Dios no es la conclusión de un razonamiento humano, ni la condición de posibilidad para
nuestra vida moral, ni objeto de un deseo o de una nostalgia insatisfecha. Dios es Dios, y
entre nosotros y Él hay una distancia, una brecha, una discontinuidad. Pero, precisamente
por esto, Dios es quien puede venir en nuestra ayuda, quien puede liberarnos de
«encerrarnos entre cosas mortales». Dios es la única novedad que puede liberarnos de
nuestra tendencia a repetir, la única plenitud que puede liberar nuestras vidas de tanto
estorbo superfluo.
El hecho de que Dios exista, y que exista precisamente como Dios vivo y verdadero es lo
que nos pone en camino, lo que nos ofrece una meta, un horizonte diverso del que nos
propone el mundo. Ahora, ¡atención! Un horizonte diverso del que plantea el mundo, pero
no «deshumano» o «no humano». Este es el misterio del Dios cristiano: es el misterio de un
Dios «diversamente humano». No es un Dios simplemente diverso, sino diverso en la
semejanza y en el acercamiento a nosotros. Por eso es nuestro Dios, es el Dios de Jesucristo,
es el Dios que -como dijo hace exactamente 50 años el Concilio Vaticano II- «revela el
hombre al hombre» (GS 22), el Dio Esposo del Cántico Espiritual.
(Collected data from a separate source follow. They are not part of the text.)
-- ==== Sys2Proof/Syntax.lean ====
section
/-! DEFINITION. The abstract syntax: one constructor of Instr per row of the opcode table. The operand fields of a word are the
bits of its encoding under their table names (ignored fields included), so that a word can be rebuilt from its instruction. -/
namespace Sys2Proof

/-- The five instruction streams of a core (R8). -/
inductive Ctx where
  | k | l | c | s | f
  deriving DecidableEq, Repr

/-- The code sections (R47, R48): L and S share one decoding. -/
inductive Section where
  | kcode | ccode | tcode
  deriving DecidableEq, Repr

/-- The section a stream fetches from (R47); F decodes as `.kcode`. -/
def Ctx.sect : Ctx → Section
  | .k => .kcode
  | .f => .kcode
  | .c => .ccode
  | .l => .tcode
  | .s => .tcode

/-- A microword of the attention sequencer without its UOP (R370). -/
structure Micro where
  ra : BitVec 5
  rb : BitVec 5
  x : BitVec 4
  y : BitVec 4
  ctl : BitVec 8
  imm : BitVec 32
  deriving DecidableEq, Repr

/-- Who writes a RESET request: the driver, or F of a core (R432). -/
inductive Requester where
  | driver
  | firmware (n : CoreId)
  deriving DecidableEq, Repr

/-- The kinds of access a remote device makes (R407). -/
inductive RemoteKind where
  | load | store | amo (op : BitVec 4)
  deriving DecidableEq, Repr

/-- A request of another device to device memory here (R337, R407): `len` bytes at physical address `pa`; `fcsr` the issuer's, for
`amo.fadd` (R272). -/
structure RemoteReq where
  dev : BitVec 9
  kind : RemoteKind
  pa : Nat
  len : Nat
  data : List Byte
  cmp : Word
  fcsr : BitVec 17
  deriving DecidableEq, Repr

/-- A contribution to a reduction window arriving at a switch (R276): DST of its request and its block, and the cores of this device
whose blocks it holds; one core alone is a block that its collective engine sends now. -/
structure Contribution where
  sw : Nat
  port : BitVec 6
  addr : Nat
  blk : Nat
  fmt : BitVec 3
  scale : BitVec 8
  flags : BitVec 5
  elems : List (BitVec 64)
  cores : List CoreId
  deriving DecidableEq, Repr

/-- A plane arriving for a transfer (R411, R412). `plane` 0 is the head plane; `bad` says that its source could not be read (R420). -/
structure PlaneMsg where
  job : BitVec 8
  tag : BitVec 24
  tile : Nat
  plane : Nat
  bad : Bool
  bits : List Byte
  deriving DecidableEq, Repr

/-- An open of a transfer arriving from the parent device (R414). -/
structure OpenMsg where
  dev : BitVec 9
  job : BitVec 8
  tag : BitVec 24
  fmt : BitVec 3
  nt : Nat
  deriving DecidableEq, Repr

/-- A child's answer to an open (R414). -/
inductive OpenAns where
  | accept | notYet | mismatch
  deriving DecidableEq, Repr

/-- A prune of a tile arriving from a child device (R416). -/
structure PruneMsg where
  dev : BitVec 9
  job : BitVec 8
  tag : BitVec 24
  tile : Nat
  deriving DecidableEq, Repr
En las páginas, a veces largas y arduas, de fray Juan está el pathos, el fuego de esta
experiencia: que el hombre no es como estamos acostumbrados a pensarlo y la vida es
mucho más de lo que vivimos ordinariamente. Y esto no porque existen algunos hombres
extraordinarios, heroicos, a quienes les toca en suerte hacer experiencias admirable, sino
porque existe Dios y por lo tanto el hombre no está solo y no es todo. Gracias a Dios, hay
tanto, tantísimo de verdadero y real que se nos escapa, y esta certeza nos abre un camino.
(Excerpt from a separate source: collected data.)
/-- An entry of the replay queue (R339); a microword of the attention sequencer stands as C, its copies as F, the collective engine as K. -/
structure ReplayEnt where
  job : BitVec 8
  core : CoreId
  ctx : Ctx
  va : Nat
  write : Bool
  deriving DecidableEq, Repr

/-- A die (R226, R288 to R301, R339); `dispAt` is one more than the cycle of its last dispatch, `owed` one more than the last cycle that began
with an eligible task (R294). -/
structure Die where
  ready : Tab (List ReadyEnt)
  launches : Tab Launch
  fq : Tab (Word × Word)
  fqProd : Nat
  fqCons : Nat
  held : List CoreId
  syms : List (BitVec 8 × BitVec 24 × Nat)
  next : Tab Nat
  replay : List ReplayEnt
  dispAt : Nat
  owed : Nat
  deriving DecidableEq, Repr

/-- A die after reset. -/
def Die.reset : Die :=
  { ready := [], launches := [], fq := [], fqProd := 0, fqCons := 0, held := [], syms := [], next := [], replay := [], dispAt := 0, owed := 0 }

/-- A job record (R285); `made` once the driver has created the job. -/
structure JobRec where
  j0 : Word
  j1 : Word
  j2 : Word
  j3 : Word
  made : Bool
  deriving DecidableEq, Repr

/-- No job. -/
def JobRec.none : JobRec := { j0 := 0, j1 := 0, j2 := 0, j3 := 0, made := false }

/-- A submission ring (R309): its record, the CONS at which the allowance was last written, and whether it is being consumed (R310). -/
structure SubRing where
  h0 : Word
  h1 : Word
  h2 : Word
  h3 : Word
  allowed : Nat
  active : Bool
  deriving DecidableEq, Repr

/-- A submission ring after reset. -/
def SubRing.reset : SubRing := { h0 := 0, h1 := 0, h2 := 0, h3 := 0, allowed := 0, active := false }

/-- A round of a reduction window in a switch (R276): block of an entry and the contributions so far. -/
structure Round where
  entry : Nat
  blk : Nat
  got : List Contribution
  deriving DecidableEq, Repr

/-- A Zuore switch (R275, R276): 64 entries of W0 to W3, the open rounds, the contributions waiting at their ports. -/
structure Switch where
  win : Tab (List Word)
  rounds : List Round
  waiting : List Contribution
  deriving DecidableEq, Repr

/-- A switch after reset. -/
def Switch.reset : Switch := { win := [], rounds := [], waiting := [] }

/-- A cached entry (R338): its cache, a core's or from 256 a die's, job, base and size of the range it covers, its level and the entry. -/
structure CachedLeaf where
  place : Nat
  job : BitVec 8
  base : Nat
  size : Nat
  lv : Nat
  entry : Word
  deriving DecidableEq, Repr

/-- The answer to the last host request (R400, R403, R404): data, Unsupported Request, or Completer Abort. -/
inductive HostReply where
  | none | data (bytes : List Byte) | ur | abort
  deriving DecidableEq, Repr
Es la subida del monte Carmelo, cuyo cartel indicador dice: «para ir a donde no sabes has
de ir por donde no sabes» (1S 13,11).
Queridos hermanos, si ahora estáis a punto de pronunciar vuestros votos solemnes de
castidad, pobreza y obediencia, sabed que lo hacéis esencialmente para recorrer este
camino, para seguir estas directrices. De lo contrario, quizas no valdría la pena. Es para estar
vacíos y al mismo tiempo llenos de esperanza, porque -para concluir con palabras de fray
Juan- «cuanto menos se posee de otras cosas, más capacidad y habilidad se tiene para
esperar lo que se espera y consiguientemente más esperanza» (3S 15,1).